Direct Market Access

As a Direct Market Access (DMA ) systems are referred to, connect the broker or securities trading companies ( sell- side firms ) directly with the major securities markets.

End users or so-called buy- side firms achieve a sell-side firm with DMA direct access to the markets in which the respective securities takes place, the highest sales. Although the buyer to use the infrastructure (for example, the trading system ) the intermediary on the sell-side, but have direct access to the courses and spreads the leading stock exchanges, with which they are connected via DMA.

To access DMAs, for example, back on large and liquid trading venues such as Xetra, London Stock Exchange or NASDAQ. Same time, some systems also allow DMA but access to alternative trading venues such as multilateral trading facilities ( MTF).
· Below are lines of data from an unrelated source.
/-- What every flit of port `x` says besides its link fields: the relayed nibble and MARK (R138, R140, R160). -/
def Ulg.flitBase (u : Ulg) (x : Nat) : Flit :=
  { stateNibble := Fin.ofNat 16 (u.relayNibble x), mark := u.bit (ULG_LINK_STATUS_PRIMARY x) }

/-- Every unacknowledged flit of port `x` leaves again (R143). -/
def Ulg.flitsAgain (u : Ulg) (x : Fin 2) : Ulg :=
  let k : LinkCtx := { p := u.p, l := (u.link.port.get x).l }
  (k.resent (ulgLinkRegs x) (u.flitBase x)).foldl (fun u f => u.send (.flit (.ulg x) true f)) (u.onLink x LinkCtx.sendAgain)

/-- Responses wait on a port that can still send them. -/
def Ulg.respWaits (u : Ulg) (x : Nat) : Bool :=
  (u.linkState x == 3 || u.linkState x == 4) && !(u.link.port.get x).respQ.isEmpty

/-- A power-domain command that takes a port out of ON is under way: a port in UP or RETRY goes DOWN (R146), once the
responses that it holds have left (R449). It goes OFF as the domain leaves ON. -/
def Ulg.powerDown (u : Ulg) (x : Nat) : Ulg :=
  let leaves := (u.pwr.dom.get (0x14 + x)).running.any fun r => r.tgt ≠ 0
  if leaves ∧ (u.linkState x = 3 ∨ u.linkState x = 4) ∧ ¬ u.respWaits x then u.linkEnd x false else u

/-- What waited for a port's responses to leave: a port that a COMMIT has disabled goes OFF (R170), and one whose domain
leaves ON goes DOWN (R146). -/
def Ulg.closePort (u : Ulg) (x : Nat) : Ulg :=
  let q := u.link.port.get x
  if q.closing ∧ q.respQ = [] then u.linkEnd x true else u.powerDown x

/-- The Uligo sends its next flit on port `x` (R138, R142, R158). -/
def Ulg.sendFlit (u : Ulg) (x : Fin 2) : Ulg :=
  let rg := ulgLinkRegs x
  let st := u.linkState x
  let base := u.flitBase x
  let k : LinkCtx := { p := u.p, l := (u.link.port.get x).l }
  let idle : Ulg := (u.onLink x LinkCtx.sendIdle).send (.flit (.ulg x) false (k.fill rg base))
  if st = 3 then
    if 64 ≤ k.l.unacked.length then idle
    else match u.nextPayload x with
      | none => idle
      | some (s, bytes, off, id) =>
        let pay := (bytes.drop off).take 228
        let last := decide (bytes.length ≤ off + pay.length)
        let f : Flit := { base with
          stream := Fin.ofNat 16 s, first := decide (off = 0), last := last, plen := pay.length, payload := pay }
        let u1 := (u.onLink x fun k => k.sendData f id).send (.flit (.ulg x) true (k.fill rg f))
        (u1.progress x s id (off + pay.length) last).closePort x
  else if st = 2 ∨ st = 4 then idle
  else u

/-! ### Sessions at the Uligo (R149, R150) -/

/-- The Uligo answers a HELLO. -/
def Ulg.ackHello (u : Ulg) (x : Nat) (nonce : Nat) (a : HelloAck) : Ulg :=
  let k : HelloAck := { a with dieUid := u.uid, sessTag := nonce % 65536 }
  (u.slotOut x (.helloAck k)).send (.helloAck x k)

/-- HELLO (R149): resumes, refuses or opens. A HELLO repeated while its session is OPENING gets the same answer. A RESUME
that names no session held is answered FULL_REQ while the port has it set, else UNKNOWN (log entry 167). -/
def execHello (x : Fin 2) (resume reservedSet : Bool) (nonce : Nat) (s : State) : Host.Outcome State Fault Refusal :=
  .next (s.onUlg fun u =>
    let i : Nat := x
    let held := u.reg (ULG_LINK_NONCE_NONCE i)
    let sess := u.reg (ULG_LINK_STATUS_SESSION i)
    let q := u.link.port.get i
    if reservedSet then u.onLink i fun k => k.violation (ulgLinkRegs i)
    else if u.linkState i ≠ 2 then u
    else if sess = 1 ∧ held = nonce ∧ q.l.resuming = resume then
      u.ackHello i nonce { resumed := resume, prevNext := q.l.prevNext }
    else if resume then
      if sess = 3 ∧ held = nonce ∧ ¬ u.bit (ULG_LINK_STATUS_FULL_REQ i) then
        let u := (u.put (ULG_LINK_STATUS_SESSION i) 1).put (ULG_LINK_STATUS_SESS_TAG i) (nonce % 65536)
        let u := u.onPort i fun q => { q with l := { q.l with resuming := true, prevNext := q.next } }
        (u.event (ULG_LINK_EVENT_RESUMED i)).ackHello i nonce { resumed := true, prevNext := q.next }
      else
        let full := u.bit (ULG_LINK_STATUS_FULL_REQ i)
        u.ackHello i nonce { unknown := !full, fullReq := full }
    else
      let prev := if sess = 0 then 0 else q.next
      let u := ((u.put (ULG_LINK_NONCE_NONCE i) nonce).put (ULG_LINK_STATUS_SESSION i) 1).put
        (ULG_LINK_STATUS_SESS_TAG i) (nonce % 65536)
      let u := ((u.put (ULG_LINK_STATUS_FULL_REQ i) 0).put (ULG_LINK_CMD_NEXT i) 0).put (ULG_LINK_CMD_CACHED i) 0
      let u := u.onPort i fun q =>
        { q with
          next := 0, cache := [], running := [], respQ := []
          l := { q.l with resuming := false, prevNext := prev, nonce := nonce } }
      (u.event (ULG_LINK_EVENT_NEW_SESSION i)).ackHello i nonce { prevNext := prev })

/-! ### The command layer (R152 to R156) -/

/-- A sequence lies in the window NEXT − 64 to NEXT − 1 (R155). -/
def seqInWindow (next seq : Nat) : Bool := decide ((next + 2 ^ 32 - (seq + 1) % 2 ^ 32) % 2 ^ 32 < 64)

/-- The cache holds the responses of the window and no other (R155); CACHED counts them. -/
def Ulg.cacheKeep (u : Ulg) (x : Nat) : Ulg :=
  let u := u.onPort x fun q => { q with cache := q.cache.filter fun r => seqInWindow q.next r.seq }
  u.put (ULG_LINK_CMD_CACHED x) (u.link.port.get x).cache.length

/-- A response goes to the port, and is cached when the command ran (R155). One that completes while the link is down waits
and leaves after the resume (log entry 167). -/
def Ulg.respond (u : Ulg) (x : Nat) (r : Resp) (cache : Bool) : Ulg :=
  if cache then
    (u.onPort x fun q => { q with
      respQ := q.respQ ++ [r], cache := r :: q.cache, running := q.running.filter (fun c => c.1 ≠ r.seq) }).cacheKeep x
  else u.onPort x fun q => { q with respQ := q.respQ ++ [r] }

/-- What running a command gives: the Uligo after it, and its STATUS, ARG and data; `none` for a command whose response
comes later. -/
abbrev CmdResult := Ulg × Option (Nat × Nat × List Nat)

/-- Handle a command by its sequence (R155): the next one runs, a cached one is answered with DUP, one below the window
or without a cached response is STALE, and one ahead is a violation answered SEQ_GAP. COUNT is looked at before the opcode: a
reserved opcode with COUNT above 16 is answered BAD_LEN (log entry 167). -/
def Ulg.command (u : Ulg) (x opcode : Nat) (c : Cmd) (run : Ulg → CmdResult) : Ulg :=
  let q := u.link.port.get x
  let d := (c.seq + 2 ^ 32 - q.next % 2 ^ 32) % 2 ^ 32
  if u.reg (ULG_LINK_STATUS_SESSION x) ≠ 2 then u
  else if d = 0 then
    let nx := (q.next + 1) % 2 ^ 32
    let u := ((u.onPort x fun q => { q with next := nx }).put (ULG_LINK_CMD_NEXT x) nx).cacheKeep x
    if 16 < c.count then
      (u.onLink x fun k => k.violation (ulgLinkRegs x)).respond x { opcode := opcode, status := 4, seq := c.seq } true
    else
      match run (u.onPort x fun q => { q with running := q.running ++ [(c.seq, opcode)] }) with
      | (u, some (st, arg, data)) =>
        u.respond x { opcode := opcode, status := st, seq := c.seq, arg := arg, data := data } true
      | (u, none) => u
  else if d < 2 ^ 31 then
    (u.onLink x fun k => k.violation (ulgLinkRegs x)).respond x { opcode := opcode, status := 5, seq := c.seq } false
  else
    match q.cache.find? (fun r => r.seq = c.seq) with
    | some r => if 2 ^ 32 - 64 ≤ d then u.respond x { r with dup := true } false
      else u.respond x { opcode := opcode, status := 6, seq := c.seq } false
    | none =>
      if q.running.any (fun r => r.1 = c.seq) then u
      else u.respond x { opcode := opcode, status := 6, seq := c.seq } false

/-- NOP (R153). -/
def execNop (x : Fin 2) (c : Cmd) (s : State) : Host.Outcome State Fault Refusal :=
  .next (s.onUlg fun u => u.command x 0x06 c fun u => (u, some (0, 0, [])))

/-- SESSION_STATUS (R153): the nonce, NEXT and session state of the named port; NEXT of the session that carries the
command is its value before the command. -/
def execSessionStatus (x : Fin 2) (c : Cmd) (s : State) : Host.Outcome State Fault Refusal :=
  .next (s.onUlg fun u => u.command x 0x05 c fun u =>
    let y := c.arg % 2
    let nx := if y = (x : Nat) then c.seq else (u.link.port.get y).next
    (u, some (0, 0, [u.reg (ULG_LINK_NONCE_NONCE y), nx % 2 ^ 32 + u.reg (ULG_LINK_STATUS_SESSION y) * 2 ^ 32])))

/-! ### Tile replay commands (R362) -/

/-- The words of STATUS (R362). -/
def Ulg.rplStatus (u : Ulg) : List Nat :=
  let bad := (u.rpl.sigs.zipIdx.map fun e => if e.1.2.2 then 0 else 2 ^ (56 + e.2)).sum
  (u.reg ULG_RPL_STATUS_STATE + u.reg ULG_RPL_STATUS_RUNS_DONE * 8 + u.rpl.words.length * 2 ^ 16 + bad) ::
    (u.rpl.sigs.map fun e => [e.1, e.2.1]).flatten

/-- A refused sub-operation. -/
def Ulg.rplRefuse (u : Ulg) : CmdResult := (u.event ULG_RPL_EVENT_REFUSED, some (2, 0, []))

/-- A TILE_REPLAY command whose ADDR is not 0 is answered BAD_ADDR (R362). -/
def rplAddr (c : Cmd) (f : Ulg → CmdResult) (u : Ulg) : CmdResult := if c.addr ≠ 0 then (u, some (1, 0, [])) else f u

/-- The conditions under which an OPEN in NONE is accepted (R362). -/
def Ulg.rplOpenOk (u : Ulg) (c : Cmd) (core runs runUs imgLen desc : Nat) : Bool :=
  decide (c.count = 7) && u.corePresent core && decide (1 ≤ runs) && decide (runs ≤ 4) && decide (0 < runUs) &&
    descValid desc && decide (imgLen = tileImageLen desc) && decide (u.tile.reserved + imgLen ≤ captureBytes)

/-- OPEN (R362). -/
def Ulg.rplOpen (c : Cmd) (u : Ulg) : CmdResult :=
  let w (i : Nat) := c.data.getD i 0
  let seq := w 0
  let core := bitsOf (w 1) 0 13
  let runs := bitsOf (w 1) 16 3
  let runUs := bitsOf (w 1) 32 16
  let imgLen := w 2 % 2 ^ 32
  let desc := w 3 + w 4 * 2 ^ 64 + w 5 * 2 ^ 128 + w 6 * 2 ^ 192
  if u.reg ULG_RPL_STATUS_STATE ≠ 0 then
    if u.rpl.seq = seq then (u, some (0, 0, u.rplStatus)) else u.rplRefuse
  else if u.rplOpenOk c core runs runUs imgLen desc then
    let u := u.onRpl fun r => { r with
      seq := seq, runs := runs, runUs := runUs, imgLen := imgLen, outLen := tileSectionLen desc 6, desc := desc
      words := [], sigs := [], sigLo := none }
    let u := ((u.put ULG_RPL_STATUS_STATE 1).put ULG_RPL_STATUS_RUNS_DONE 0).put ULG_RPL_STATUS_SEQ_LO seq
    let u := (u.put ULG_RPL_STATUS_CORE core).onTile fun t => { t with reserved := t.reserved + imgLen }
    (u, some (0, 0, u.rplStatus))
  else u.rplRefuse

/-- REPLAY_OPEN (R362). -/
def execReplayOpen (x : Fin 2) (c : Cmd) (s : State) : Host.Outcome State Fault Refusal :=
  .next (s.onUlg fun u => u.command x 0x10 c (rplAddr c (Ulg.rplOpen c)))

/-- LOAD (R362). -/
def Ulg.rplLoad (c : Cmd) (u : Ulg) : CmdResult :=
  let ws := c.data.take c.count
  if u.reg ULG_RPL_STATUS_STATE = 1 ∧ c.arg / 2 ^ 8 = u.rpl.words.length ∧
      8 * (u.rpl.words.length + ws.length) ≤ u.rpl.imgLen then
    (u.onRpl fun r => { r with words := r.words ++ ws.map (· % 2 ^ 64) }, some (0, 0, []))
  else u.rplRefuse

/-- REPLAY_LOAD (R362). -/
def execReplayLoad (x : Fin 2) (c : Cmd) (s : State) : Host.Outcome State Fault Refusal :=
  .next (s.onUlg fun u => u.command x 0x10 c (rplAddr c (Ulg.rplLoad c)))

/-- START (R362). -/
def Ulg.rplStart (u : Ulg) : CmdResult :=
  if u.reg ULG_RPL_STATUS_STATE = 1 ∧ 8 * u.rpl.words.length = u.rpl.imgLen then
    (u.put ULG_RPL_STATUS_STATE 2, some (0, 0, []))
  else u.rplRefuse

/-- REPLAY_START (R362). -/
def execReplayStart (x : Fin 2) (c : Cmd) (s : State) : Host.Outcome State Fault Refusal :=
  .next (s.onUlg fun u => u.command x 0x10 c (rplAddr c Ulg.rplStart))

/-- REPLAY_STATUS (R362). -/
def execReplayStatus (x : Fin 2) (c : Cmd) (s : State) : Host.Outcome State Fault Refusal :=
  .next (s.onUlg fun u => u.command x 0x10 c (rplAddr c fun u => (u, some (0, 0, u.rplStatus))))

/-- CLOSE (R362): frees the reservation; a run in progress will have its signature discarded. -/
def Ulg.rplClose (u : Ulg) : CmdResult :=
  if u.reg ULG_RPL_STATUS_STATE = 0 then (u, some (0, 0, []))
  else
    let running := u.reg ULG_RPL_STATUS_STATE == 3
    let core := u.reg ULG_RPL_STATUS_CORE
    let u := u.onTile fun t => { t with reserved := t.reserved - u.rpl.imgLen }
    let u := { u with rpl := { late := if running then u.rpl.late ++ [core] else u.rpl.late } }
    let u := ((u.put ULG_RPL_STATUS_STATE 0).put ULG_RPL_STATUS_RUNS_DONE 0).put ULG_RPL_STATUS_SEQ_LO 0
    ((u.put ULG_RPL_STATUS_CORE 0).event ULG_RPL_EVENT_CLOSED, some (0, 0, []))

/-- REPLAY_CLOSE (R362). -/
def execReplayClose (x : Fin 2) (c : Cmd) (s : State) : Host.Outcome State Fault Refusal :=
  .next (s.onUlg fun u => u.command x 0x10 c (rplAddr c Ulg.rplClose))

/-! ### Flits at the Uligo (R143, R167) -/

/-- A command of a reserved opcode is not run and answered BAD_OPCODE, and a reserved sub-operation of TILE_REPLAY is
refused; the other payloads of stream 5 are the rows of their commands (R153, R154, R167, R362). -/
def Ulg.reservedCommand (u : Ulg) (x : Fin 2) (l : List Byte) : Ulg :=
  let c := readCmd l
  let opcode := beAt l 0 1
  match commandOf x opcode c with
  | some _ => u
  | none =>
    if opcode = 0x10 then u.command x opcode c (rplAddr c Ulg.rplRefuse)
    else u.command x opcode c fun u => (u.onLink x fun k => k.violation (ulgLinkRegs x), some (3, 0, []))

/-- The payload of an accepted DATA flit (R139, R167). -/
def Ulg.takePayload (u : Ulg) (x : Fin 2) (f : Flit) : Ulg :=
  if ulgPayloadBad f then u.onLink x fun k => k.violation (ulgLinkRegs x)
  else if (f.stream : Nat) = 5 then u.reservedCommand x f.payload
  else u

/-- The Uligo receives a flit (R143): the first one of the session that it has answered brings the port UP (R146). The
command that a DATA flit of stream 5 carries is a command of its own. -/
def Ulg.receiveFlit (u : Ulg) (x : Fin 2) (f : Flit) (data : Bool) : Ulg :=
  let rg := ulgLinkRegs x
  let u :=
    if u.linkState x = 2 ∧ f.crcGood ∧ f.ftypeOther.isNone ∧ u.reg (ULG_LINK_STATUS_SESSION x) = 1 ∧
        f.sessTag % 65536 ≠ 0 ∧ f.sessTag % 65536 = u.reg (ULG_LINK_STATUS_SESS_TAG x) then u.linkUp x
    else u
  if u.linkState x = 2 then u.onLink x fun k => k.receiveAlign rg false f
  else if u.linkState x = 3 ∨ u.linkState x = 4 then
    let r := ({ p := u.p, l := (u.link.port.get x).l } : LinkCtx).receive rg false f data
    let u := ({ u with p := r.k.p }).onPort x fun q => { q with l := r.k.l }
    let u := u.flitsAcked x r.acked
    let u := if r.current then u.takeRole x f.stateNibble else u
    let u := if r.replay then u.flitsAgain x else u
    if r.accept then u.takePayload x f else u
  else u

/-- RPL_DATA_READ (R387): the image word at OFFSET, 0 beyond the loaded words; OFFSET advances by 8. -/
def execRplDataRead (s : State) : Host.Outcome State Fault Refusal :=
  .next (s.onUlg fun u =>
    let i := u.reg ULG_RPL_SEL_OFFSET
    (u.put ULG_RPL_SEL_OFFSET (i + 1)).answer (u.rpl.words.getD i 0))

end Sys2Proof.Machine
end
For the buy- side firms or private investors have the choice of a broker with DMA market access compared to a broker that itself acts as a market maker only, the following advantages:

  • DMA platforms offer low transaction costs for the following reasons: DMAs that rely on multiple exchanges and trading venues that route orders directly to the stock exchanges and always there to trade places with the best price on.
  • Due to the higher liquidity spreads in the major trading centers are close. This usually both a faster and a more favorable construction is assured.


DMA was first offered by independent sell- side firms, but the high level of acceptance on the buy-side has increasingly led to even established sell- side firms offer trading via DMA.

In addition to currency trading, especially the trade in contracts for difference predestined for DMA, as it is especially in leveraged products in a quick and accurate price quotation.